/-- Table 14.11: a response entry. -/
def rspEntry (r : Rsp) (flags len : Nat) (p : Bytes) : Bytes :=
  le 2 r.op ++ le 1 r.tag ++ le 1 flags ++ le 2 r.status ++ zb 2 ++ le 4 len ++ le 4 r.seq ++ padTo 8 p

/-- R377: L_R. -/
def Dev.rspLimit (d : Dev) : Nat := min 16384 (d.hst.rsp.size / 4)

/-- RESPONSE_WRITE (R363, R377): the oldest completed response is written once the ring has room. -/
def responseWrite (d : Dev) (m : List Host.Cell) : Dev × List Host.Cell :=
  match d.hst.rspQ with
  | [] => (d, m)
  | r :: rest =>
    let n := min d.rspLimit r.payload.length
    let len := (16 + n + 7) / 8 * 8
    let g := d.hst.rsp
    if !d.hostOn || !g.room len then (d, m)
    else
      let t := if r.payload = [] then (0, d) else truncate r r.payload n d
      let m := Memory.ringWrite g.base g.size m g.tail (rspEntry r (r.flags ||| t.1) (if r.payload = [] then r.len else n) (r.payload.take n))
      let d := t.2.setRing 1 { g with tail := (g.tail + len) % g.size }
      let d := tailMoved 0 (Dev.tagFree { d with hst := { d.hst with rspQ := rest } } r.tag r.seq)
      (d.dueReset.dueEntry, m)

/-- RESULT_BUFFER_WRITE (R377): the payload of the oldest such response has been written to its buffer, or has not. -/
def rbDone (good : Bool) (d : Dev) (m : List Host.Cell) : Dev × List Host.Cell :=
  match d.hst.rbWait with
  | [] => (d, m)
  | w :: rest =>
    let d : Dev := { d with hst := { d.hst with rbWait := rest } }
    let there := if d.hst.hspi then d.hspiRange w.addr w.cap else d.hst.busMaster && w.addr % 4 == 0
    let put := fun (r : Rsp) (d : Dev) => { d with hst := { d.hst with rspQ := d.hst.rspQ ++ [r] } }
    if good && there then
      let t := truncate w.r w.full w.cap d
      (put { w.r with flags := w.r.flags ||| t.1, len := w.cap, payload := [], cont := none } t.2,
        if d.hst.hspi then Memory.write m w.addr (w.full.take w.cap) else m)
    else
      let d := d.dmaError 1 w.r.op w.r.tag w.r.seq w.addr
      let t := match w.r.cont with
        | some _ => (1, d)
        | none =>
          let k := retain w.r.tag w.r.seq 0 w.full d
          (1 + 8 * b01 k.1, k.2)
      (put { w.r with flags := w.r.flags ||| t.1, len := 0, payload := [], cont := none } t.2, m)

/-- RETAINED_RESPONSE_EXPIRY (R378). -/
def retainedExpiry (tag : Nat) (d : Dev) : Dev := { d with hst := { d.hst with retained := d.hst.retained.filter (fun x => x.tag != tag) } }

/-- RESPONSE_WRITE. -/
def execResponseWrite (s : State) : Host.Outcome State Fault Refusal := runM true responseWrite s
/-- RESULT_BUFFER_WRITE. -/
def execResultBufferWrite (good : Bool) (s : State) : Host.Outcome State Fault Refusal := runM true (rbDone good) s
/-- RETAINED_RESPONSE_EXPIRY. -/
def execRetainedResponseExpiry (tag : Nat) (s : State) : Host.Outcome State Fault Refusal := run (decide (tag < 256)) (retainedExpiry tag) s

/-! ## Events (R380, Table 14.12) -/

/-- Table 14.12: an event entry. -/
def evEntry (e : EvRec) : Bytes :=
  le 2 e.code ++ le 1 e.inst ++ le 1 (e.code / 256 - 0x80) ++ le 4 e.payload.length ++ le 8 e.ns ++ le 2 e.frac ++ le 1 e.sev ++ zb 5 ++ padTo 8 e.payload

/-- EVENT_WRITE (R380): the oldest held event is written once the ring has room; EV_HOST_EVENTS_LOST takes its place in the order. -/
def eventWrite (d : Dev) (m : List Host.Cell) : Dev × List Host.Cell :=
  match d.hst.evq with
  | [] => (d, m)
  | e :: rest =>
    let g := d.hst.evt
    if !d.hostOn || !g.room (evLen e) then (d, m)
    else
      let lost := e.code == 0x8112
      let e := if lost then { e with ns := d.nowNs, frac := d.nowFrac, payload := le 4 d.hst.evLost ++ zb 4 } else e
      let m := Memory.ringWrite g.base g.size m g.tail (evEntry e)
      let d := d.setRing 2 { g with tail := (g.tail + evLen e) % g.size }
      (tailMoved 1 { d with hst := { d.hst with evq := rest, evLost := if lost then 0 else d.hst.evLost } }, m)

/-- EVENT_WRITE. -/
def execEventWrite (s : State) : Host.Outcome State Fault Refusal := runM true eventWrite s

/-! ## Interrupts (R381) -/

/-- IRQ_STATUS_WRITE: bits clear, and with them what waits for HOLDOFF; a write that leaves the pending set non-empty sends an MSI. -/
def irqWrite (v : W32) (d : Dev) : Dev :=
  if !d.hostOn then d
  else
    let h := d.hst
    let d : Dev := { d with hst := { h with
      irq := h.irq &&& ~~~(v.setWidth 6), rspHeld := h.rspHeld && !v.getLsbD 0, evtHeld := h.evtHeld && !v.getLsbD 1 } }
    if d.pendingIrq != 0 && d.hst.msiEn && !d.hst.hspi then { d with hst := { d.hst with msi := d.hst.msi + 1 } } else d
# # # #
**Problem requirements:** Everything from the first line above up to and including the line that contains "(d.dueReset.dueEntry, m)" should be printed exactly; please print only that.

**The completed task:**
/-- Table 14.11: a response entry. -/
def rspEntry (r : Rsp) (flags len : Nat) (p : Bytes) : Bytes :=
  le 2 r.op ++ le 1 r.tag ++ le 1 flags ++ le 2 r.status ++ zb 2 ++ le 4 len ++ le 4 r.seq ++ padTo 8 p

/-- R377: L_R. -/
def Dev.rspLimit (d : Dev) : Nat := min 16384 (d.hst.rsp.size / 4)

/-- RESPONSE_WRITE (R363, R377): the oldest completed response is written once the ring has room. -/
def responseWrite (d : Dev) (m : List Host.Cell) : Dev × List Host.Cell :=
  match d.hst.rspQ with
  | [] => (d, m)
  | r :: rest =>
    let n := min d.rspLimit r.payload.length
    let len := (16 + n + 7) / 8 * 8
    let g := d.hst.rsp
    if !d.hostOn || !g.room len then (d, m)
    else
      let t := if r.payload = [] then (0, d) else truncate r r.payload n d
      let m := Memory.ringWrite g.base g.size m g.tail (rspEntry r (r.flags ||| t.1) (if r.payload = [] then r.len else n) (r.payload.take n))
      let d := t.2.setRing 1 { g with tail := (g.tail + len) % g.size }
      let d := tailMoved 0 (Dev.tagFree { d with hst := { d.hst with rspQ := rest } } r.tag r.seq)
      (d.dueReset.dueEntry, m)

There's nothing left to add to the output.